Interest rates have started coming down. Large public sector banks like SBI and Canara bank have slashed key lending rates twice in the last one month and home and consumer loan rates have been cut across the board. And all this without the RBI signalling any rate easing in it's last monetary policy. While the RBI did urge banks to consider changing rates without any direct cue from itself and the Finance minister has been requesting bank chiefs to lower rates, there could be a couple of other important reasons why banks have started cutting rates proactively.

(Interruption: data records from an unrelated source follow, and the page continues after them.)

-- ==== Sys2Proof/Machine/Window.lean ====
section
/-!
DEFINITION. Vector and tile windows, the pools they come from (R179 to R182, R245, R271), and the conversions between
registers, plain formats and blocks (R52, R57, R313).
-/
namespace Sys2Proof.Machine

/-! ### Precision of a slot (R30, R186) -/

def Slot.rnd (x : Slot) : Nat := bitsOf x.prc.toNat 6 4
def Slot.exact (x : Slot) : Bool := bitOf x.prc.toNat 7
/-- The arithmetic class min(PRC.p, WCLS). -/
def Slot.aclass (x : Slot) : Nat := min (x.prc.toNat % 16) x.vclass
/-- L of R221. -/
def Slot.L (x : Slot) : Nat := classL x.aclass

/-! ### Vector registers -/

/-- Vector register j. -/
def Slot.vreg (x : Slot) (j : Nat) : FMap Lane := FMap.getD x.vregs j []
/-- Lane i of a vector; a lane that is not listed is +0, whose bits are zero. -/
def laneOf (v : FMap Lane) (i : Nat) : Lane := FMap.getD v i 0
def Slot.setVreg (x : Slot) (j : Nat) (v : FMap Lane) : Slot := { x with vregs := FMap.put x.vregs j v }
/-- A vector from its 32 lanes. -/
def mkVec (f : Nat → Lane) : FMap Lane :=
  (List.range 32).foldl (fun m i => FMap.store m i 0 (f i)) []
/-- The exact value of lane i of a vector of class n. -/
def laneVal (n : Nat) (v : FMap Lane) (i : Nat) : Val := decodeLane n (laneOf v i)

/-- One element changed from class a to class b in a rounding mode (R35): the element, its flags, the class it needs.
Without a change of class there is no conversion. -/
def reclass (a b mode : Nat) (x : Lane) : Lane × Flags × Nat :=
  if a = b then (x, 0, 0)
  else if a < b then
    match decodeLane a x with
    | .nan _ => (canonicalNaN b, 0, 0)
    | _ =>
      let f := x.toNat % 2 ^ classL a
      let hi := x.toNat / 2 ^ classL a % 2 ^ 13
      (BitVec.ofNat 76 ((f * 2 ^ (4 * (b - a))) + hi * 2 ^ classL b), 0, 0)
  else
    match decodeLane a x with
    | .nan _ => (canonicalNaN b, 0, 0)
    | v =>
      let r := v.toRes
      let (w, fl) := r.deliver (fmtReg (classL b)) mode
      (encodeLane b w, fl, r.classNeeded)

/-- A vector changed from class a to class b (R35): lanes and flags. -/
def reclassVec (a b mode : Nat) (v : FMap Lane) : FMap Lane × Flags :=
  v.foldl (fun t e => let (y, fl, _) := reclass a b mode e.2; (FMap.store t.1 e.1 0 y, t.2 ||| fl)) ([], 0)

/-! ### Pools (R180, R181) -/

/-- Bytes of a window. -/
def winBytes (c n : Nat) : Nat := c * (64 + 16 * n)

/-- Slots of a core. -/
def coreSlots (core : Nat) : List Nat := (List.range 16).map fun i => core * 16 + i

/-- Free bytes of a core's vector register pool (R180). -/
def State.poolFree (s : State) (core : Nat) : Nat :=
  2 ^ 18 - (coreSlots core).foldl (fun a t => a + winBytes (s.slotAt t).vcount (s.slotAt t).vclass) 0

/-- Free tiles of a core's TAS (R181). -/
def State.tasFree (s : State) (core : Nat) : Nat := 64 - (s.coreAt core).tas.length

/-- Window requests of a core in their order (R180). -/
def State.poolWaits (s : State) (core : Nat) : List Wait := s.waits.filter fun w => w.place = .pool core

/-- The slot holds pool space (R182). -/
def Slot.holdsPool (x : Slot) : Bool := x.vcount != 0 || x.tcount != 0

/-! ### Tiles -/

/-- Some window of the core or some frame refers to a TAS storage (R126). -/
def State.tileUsed (s : State) (core st : Nat) : Bool :=
  (coreSlots core).any (fun t => (s.slotAt t).tmap.any fun e => e.2 = st) ||
    s.clusters.any fun k => k.2.frames.any fun f => f.2.tiles.contains (core, st)

/-- A copy that was writing a TAS storage writes no more rows there; it will end with status TILE (R334). -/
def State.endReceiver (s : State) (core st : Nat) : State :=
  let f (c : Copy) : Copy :=
    if !c.finished && c.recv.contains (core, st) then
      { c with recv := c.recv.filter (· != (core, st)), status := if c.status = 0 then 7 else c.status }
    else c
  { s with cores := s.cores.map fun c => (c.1, { c.2 with copies := c.2.copies.map f }) }

/-- Give back a TAS storage that nothing refers to any more (R126). -/
def State.freeTile (s : State) (core st : Nat) : State :=
  if s.tileUsed core st then s
  else (s.modCore core fun c => { c with tas := FMap.del c.tas st }).endReceiver core st

/-- A free TAS storage number of a core: no rule orders them. -/
def Core.freeStore (c : Core) : Nat := ((List.range 64).find? fun i => (FMap.find c.tas i).isNone).getD 64

/-- A new zero ACC32 tile at position j of a slot's window (R181). -/
def State.newTile (s : State) (t j : Nat) : State :=
  let st := (s.coreAt (coreOf t)).freeStore
  (s.modCore (coreOf t) fun c => { c with tas := FMap.put c.tas st {} }).modSlot t fun x =>
    { x with tmap := FMap.put x.tmap j st }

/-- The tile at position j of a slot's window. -/
def State.tile (s : State) (t j : Nat) : Tile :=
  FMap.getD (s.coreAt (coreOf t)).tas (FMap.getD (s.slotAt t).tmap j 64) {}

/-- Write the tile at position j of a slot's window. -/
def State.setTile (s : State) (t j : Nat) (x : Tile) : State :=
  match FMap.find (s.slotAt t).tmap j with
  | none => s
  | some st => s.modCore (coreOf t) fun c => { c with tas := FMap.put c.tas st x }

/-- The tile is held (R125). -/
def State.tileHeld (s : State) (t j : Nat) : Bool := !(s.tile t j).holds.isEmpty

/-- Release the tiles of a window from position c on (R271). -/
def State.dropTiles (s : State) (t c : Nat) : State :=
  let gone := (s.slotAt t).tmap.filter fun e => c ≤ e.1
  let s1 := s.modSlot t fun x => { x with tmap := x.tmap.filter fun e => e.1 < c, tcount := min c x.tcount }
  gone.foldl (fun s e => s.freeTile (coreOf t) e.2) s1

/-- Set a tile window of c tiles (R271). -/
def State.setTiles (s : State) (t c : Nat) : State :=
  let c0 := (s.slotAt t).tcount
  let s1 := s.dropTiles t c
  let s2 := ((List.range c).filter fun j => c0 ≤ j).foldl (fun s j => s.newTile t j) s1
  s2.modSlot t fun x => { x with tcount := c }

/-! ### Conversions (R52, R57, R313) -/

/-- Size of a vld or vst type in memory (R66, R312). -/
def typeSize (ty : Nat) : Nat :=
  if ty = 0 || ty = 1 then 4 else if ty = 2 then 8 else if ty = 3 || ty = 5 || ty = 7 then 2 else 1

/-- The type needs integer lanes (R313). -/
def typeInt (ty : Nat) : Bool := ty = 0 || 4 ≤ ty

/-- The exact value of a floating memory element (R24). -/
def typeVal (ty w : Nat) : Val :=
  if ty = 1 then plainDecode 32 23 w else if ty = 2 then plainDecode 64 52 w else plainDecode 16 7 w

/-- A value brought into a register of class n at fraction length L: element, flags, class needed (R30, R57). -/
def toLane (n L mode : Nat) (v : Val) : Lane × Flags × Nat :=
  let r := v.toRes
  let (w, fl) := r.deliver (fmtReg L) mode
  (encodeLane n w, fl, r.classNeeded)

/-- A memory element of a type brought into a lane (R313). -/
def loadElem (ty n L mode w : Nat) : Lane × Flags × Nat :=
  if ty = 0 then (BitVec.ofNat 76 (w % 2 ^ 32), 0, 0)
  else if ty = 4 then (BitVec.ofNat 76 ((signedOf 8 w) % 2 ^ 32).toNat, 0, 0)
  else if ty = 5 then (BitVec.ofNat 76 ((signedOf 16 w) % 2 ^ 32).toNat, 0, 0)
  else if ty = 6 then (BitVec.ofNat 76 (w % 2 ^ 8), 0, 0)
  else if ty = 7 then (BitVec.ofNat 76 (w % 2 ^ 16), 0, 0)
  else toLane n L mode (typeVal ty w)

/-- A lane converted to a memory element of a type (R313): bits and flags. -/
def storeElem (ty n mode : Nat) (x : Lane) : Nat × Flags :=
  if ty = 1 then let (v, fl) := convert fmtB32 mode (decodeLane n x); (plainEncode 32 23 v, fl)
  else if ty = 2 then let (v, fl) := convert fmtB64 mode (decodeLane n x); (plainEncode 64 52 v, fl)
  else if ty = 3 then let (v, fl) := convert fmtBF16 mode (decodeLane n x); (plainEncode 16 7 v, fl)
  else (x.toNat % 2 ^ (8 * typeSize ty), 0)

/-- A described element brought into a lane (R52); an element of a NANBLK is a quiet NaN (R50). -/
def loadDesc (n L mode : Nat) (b : Block) (slot : Nat) : Lane × Flags × Nat := toLane n L mode (b.elem slot)

/-- A fetched stream element converted by a slot, at its class, precision and rounding mode of the moment (R52, R57). -/
def Slot.convElem (x : Slot) (fmt : Nat) : SElem → Lane × Flags × Nat
  | .word w => loadElem fmt x.vclass x.L x.rnd w
  | .val v => toLane x.vclass x.L x.rnd v
  | .lane y => (y, 0, 0)

/-- Lane i of a buffered vector of a read stream as a slot's pop delivers it: +0 past the end (R30, R183, log 78). -/
def Slot.popLane (x : Slot) (fmt : Nat) (v : SVec) (i : Nat) : Lane × Flags × Nat :=
  match FMap.find v.raw i with
  | some e => x.convElem fmt e
  | none => (0, 0, 0)

/-- The lanes of a buffered vector as a slot's pop delivers them. -/
def Slot.popVec (x : Slot) (fmt : Nat) (v : SVec) : FMap Lane := mkVec fun i => (x.popLane fmt v i).1

/-- A value rounded to the precision of class n, as a shrink does to an element of a register (R35): a special value keeps
its kind. -/
def Slot.shrinkVal (x : Slot) (n : Nat) (v : Val) : Val × Flags × Nat :=
  match v with
  | .fin _ _ _ =>
    let r := toLane n (classL n) x.rnd v
    (decodeLane n r.1, r.2)
  | _ => (v, 0, 0)

/-- A buffered element when its slot's class becomes n: element, flags, class needed. A wider class leaves a value as it
is, a narrower one rounds it; an integer element is a lane whose bits are converted as a register's are (R35, R245, log
78). -/
def Slot.reclassElem (x : Slot) (fmt n : Nat) (e : SElem) : SElem × Flags × Nat :=
  let keep (v : Val) : SElem × Flags × Nat :=
    if x.vclass ≤ n then (e, 0, 0) else let r := x.shrinkVal n v; (if r.1 = v then e else .val r.1, r.2)
  let bits (y : Lane) : SElem × Flags × Nat := let r := reclass x.vclass n x.rnd y; (.lane r.1, r.2)
  if n = x.vclass then (e, 0, 0)
  else match e with
    | .word w => if typeInt fmt then bits (x.convElem fmt e).1 else keep (typeVal fmt w)
    | .val v => keep v
    | .lane y => bits y

/-- The elements of a buffered vector when the class becomes n. -/
def Slot.reclassStream (x : Slot) (fmt n : Nat) (v : SVec) : SVec × Flags :=
  ({ v with raw := v.raw.map fun e => (e.1, (x.reclassElem fmt n e.2).1) },
   v.raw.foldl (fun a e => a ||| (x.reclassElem fmt n e.2).2.1) 0)

/-! ### Changing a vector window (R245) -/

/-- Registers with a vector load still on its way (R246). -/
def State.pendingWrite (s : State) (t j : Nat) : Bool :=
  (s.coreAt (coreOf t)).wideq.any fun e => e.tid = t && e.vd = j

/-- The read streams that a slot has bound. -/
def State.readStreams (s : State) (t : Nat) : List Stream :=
  ((s.coreAt (coreOf t)).streams.map fun e => e.2).filter fun st => st.tid = t && st.rcd.dir = 0

/-- The class that a shrink needs, when exact mode forbids it: of the registers without a pending write, and of the vectors
buffered in read streams, which are converted like the register (R35, R245). -/
def State.vwinPxh (s : State) (t c n : Nat) : Option Nat :=
  let x := s.slotAt t
  if x.exact && n < x.vclass then
    let rs := ((List.range (min c x.vcount)).filter fun j => !s.pendingWrite t j).flatMap fun j =>
      (x.vreg j).map fun e => (reclass x.vclass n x.rnd e.2).2
    let bs := (s.readStreams t).flatMap fun st => st.buf.flatMap fun v =>
      v.raw.map fun e => (x.reclassElem st.rcd.fmt n e.2).2
    if (rs ++ bs).any fun r => r.1 &&& flNX != 0 then some ((rs ++ bs).foldl (fun a r => max a r.2) 0) else none
  else none

/-- Engines bound by a slot. -/
def Slot.engines (x : Slot) : List Nat := x.binds.map fun b => b.2

/-- Change the window to c registers of class n, converting what stays; new registers read +0 (R35, R36, R245). A load whose register goes away is
discarded with the flags that its conversion would have set (R36, DESIGN CHOICE: log 87). -/
def State.setWindow (s : State) (t c n : Nat) : State :=
  let x := s.slotAt t
  let conv := ((x.vregs.filter fun r => r.1 < min c x.vcount).map fun r => (r.1, reclassVec x.vclass n x.rnd r.2))
  let s1 := s.modSlot t fun y =>
    { y with
      vregs := conv.map fun r => (r.1, r.2.1)
      flg := conv.foldl (fun a r => a ||| r.2.2) y.flg
      vcount := c
      vclass := if c = 0 then 0 else n }
  let bufFl := (s.readStreams t).foldl
    (fun a st => st.buf.foldl (fun a v => a ||| (x.reclassStream st.rcd.fmt n v).2) a) 0
  (s1.orFlags t bufFl).modCore (coreOf t) fun k =>
    { k with
      wideq := (k.wideq.filter fun e => e.tid != t || e.vd < c).map fun e =>
        if e.tid = t then
          let r := reclassVec e.cls n x.rnd e.lanes
          { e with cls := n, lanes := r.1, flags := e.flags ||| r.2 }
        else e
      streams := k.streams.map fun e =>
        if e.2.tid = t && e.2.rcd.dir = 0 then (e.1, { e.2 with buf := e.2.buf.map fun v => (x.reclassStream e.2.rcd.fmt n v).1 }) else e }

One, growth is slowing down. In early 2007, the furious pace of credit growth was a problem. Now that the central bank has effectively cooled this tearaway credit growth with higher interest rates, we have come to the other end of the spectrum -- because growth could be lower than desired. The economy is slowing, many sectors are witnessing lower offtake and banks do not want to be in a situation where their bread and butter is affected by their inability to lower interest rates pending fiat from the RBI. Therefore, they are simply doing what is best for their own business, lowering the price of money. Now, why have they not waited for an explicit cue from the central bank this time? Perhaps because of inflation. Even a casual glance at commodity prices will tell you the story. Crude is $100 a barrel, gold is at a high of $950 an ounce and silver at a 27-year- high, base metals have had an incredible run of late and even soft agricultural commodities are stubbornly high.

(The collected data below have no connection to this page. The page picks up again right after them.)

/-- STEAL_TAKE: one atomic take, with the join increment and the victim's release of R392. A donated frame that has not
published holds PREC in FLAGS<23:16>, as a root's does (R121, R142, DESIGN CHOICE: log 79); its SIZE, which neither the
descriptor nor R142 gives, is the root frame size of the launch (DESIGN CHOICE: log 87). -/
def State.take (s : State) (t : Nat) (v : Victim) (e : QEntry) : State :=
  match v with
  | .deque u =>
    let s1 := s.modSlot u fun x => { x with deque := x.deque.drop 1 }
    let s2 := s1.releaseEdge (coreOf u) (s.frLid e.frame) (edgeScope (coreOf u) (coreOf t))
    let (s3, e1) := s2.joinInc e
    s3.modSlot t fun x => { x with mode := .starting e1 true }
  | .cq k =>
    let s1 := s.modClu k fun c => { c with cq := c.cq.erase e }
    (s1.relaxClu k).modSlot t fun x => { x with mode := .starting { e with moved := e.moved || cluOf t != k } false }
  | .dq d =>
    let s1 := s.modDie d fun x => { x with dq := x.dq.erase e }
    (s1.relaxDie d).modSlot t fun x => { x with mode := .starting { e with moved := true } false }
  | .donq q =>
    match (s.donqAt q).lid.bind s.launch?, (s.donqAt q).descs with
    | some l, x :: rest =>
      match s.frameRoom (cluOf t) l.rootSize with
      | none => s
      | some off =>
        let fa := frameAddr (cluOf t) off
        let s1 := s.modDonq q fun y => { y with descs := rest }
        let s2 := s1.newFrame (cluOf t) off l.rootSize (coreOf t) (recField x 0 8) 0 frIDLE l.lid l.asid
          (fDONATED + fFRESH + l.prec * 2 ^ 16)
        let s3 := s2.modFrInfo fa fun f => { f with args := (List.range 7).map fun i => recField x (8 + 8 * i) 8 }
        let s4 := (s3.modLaunch l.lid fun y => { y with donated := y.donated + 1 }).acquire t 4
        s4.modSlot t fun y => { y with mode := .starting { e with frame := fa } false }
    | _, _ => s

/-- The PRESSED queues whose domain holds a slot, probed before level 1 (R135). -/
def State.pressedVictims (s : State) (t : Nat) : List Victim :=
  let mine (dom : Nat) : Bool := bitOf dom (cluOf t)
  let cs : List Victim := ((List.range 64).filter fun k => (s.cluAt k).pressed && mine (s.cluAt k).pressDom).map Victim.cq
  let ds : List Victim := ((List.range 4).filter fun d => (s.dieAt d).pressed && mine (s.dieAt d).pressDom).map Victim.dq
  (cs ++ ds).filter fun v => (s.offers (cluOf t) v).isSome

/-- A probe reaches a victim: an empty cluster queue pulls from its die queue (R133, R134). -/
def State.reach (s : State) : Victim → State
  | .cq k => s.pull k
  | _ => s

/-- Probe the levels from one on (R136): the state after the take, if one yields an entry. -/
def State.probeFrom (s : State) (t : Nat) : Nat → Nat → State × Bool
  | 0, _ => (s, false)
  | fuel + 1, level =>
    let s1 := (s.victimsAt t level).foldl State.reach s
    match s1.chooseAt t level (s1.victimsAt t level) with
    | some (v, e) =>
      ((s1.modCore (coreOf t) fun c => { c with victims := FMap.put c.victims level (v.num level) }).take t v e, true)
    | none => s1.probeFrom t fuel (level + 1)

/-- PROBE_PASS: an idle slot probes; a fruitless pass rests, unless a notice was remembered (R136, R139). Of several PRESSED
queues it takes by class and then by rotation from the engine's own place (R135 orders none, DESIGN CHOICE: log 87). -/
def State.probePass (s : State) (t : Nat) : State :=
  if (s.slotAt t).mode != .idle || !bitOf s.usable (cluOf t) then s
  else
    match s.chooseAt t 8 (s.pressedVictims t) with
    | some (v, e) => s.take t v e
    | none =>
      match s.probeFrom t 7 1 with
      | (s1, true) => s1
      | (s1, false) =>
        s1.modSlot t fun x => { x with mode := if x.notice then .idle else .resting, notice := false, restAt := s.clk }

/-- THIEF_RESUME: the thief acquires (R392) and starts or resumes the entry it has taken (R139). -/
def State.thiefResume (s : State) (t : Nat) : State :=
  match (s.slotAt t).mode with
  | .starting e fromDeque =>
    let scope :=
      if e.kind = 1 then 3
      else if fromDeque then edgeScope (s.frInfo e.frame).holder (coreOf t)
      else if e.moved then 3 else 2
    (s.acquire t scope).startOrPark t e fromDeque
  | _ => s

end Sys2Proof.Machine
end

The US Fed, staring at a recession, does not have the luxury of looking at inflation but the RBI does. Particularly so, with this being a pre- election year and the Finance Ministry is surely not missing any opportunity to remind it of the fact. It is entirely possible then that another couple of monetary policy meetings may pass without the RBI pressing the rate trigger. Banks don't want to keep waiting only to realise halfway down the year that slower growth has started denting credit offtake in a serious manner. That is the way it should be: the RBI does what it thinks is good for the nation, balancing inflation and growth, while banks do what is good for their business of lending.
Generally, interest rate cuts are hailed by equity markets. Yet, interestingly, serial interest rate cuts by the US fed have not sparked off any meaningful rally in global equities and clear signs of rate easing in the domestic market have failed to produce any positive impact either. Rate sensitives are lying particularly quiet : banks have come off on margin worries, real estate stocks have settled 30-50% lower than recent highs and there's no great buying in autos either. Maybe it's the global turmoil clouding sentiment, the reason why the market is ignoring the interest rate cues or maybe it's worried that the growth slowdown is worse than what is built into stock prices today. Once the global clouds clear a bit, hopefully the stock market will spot this ray of sunshine.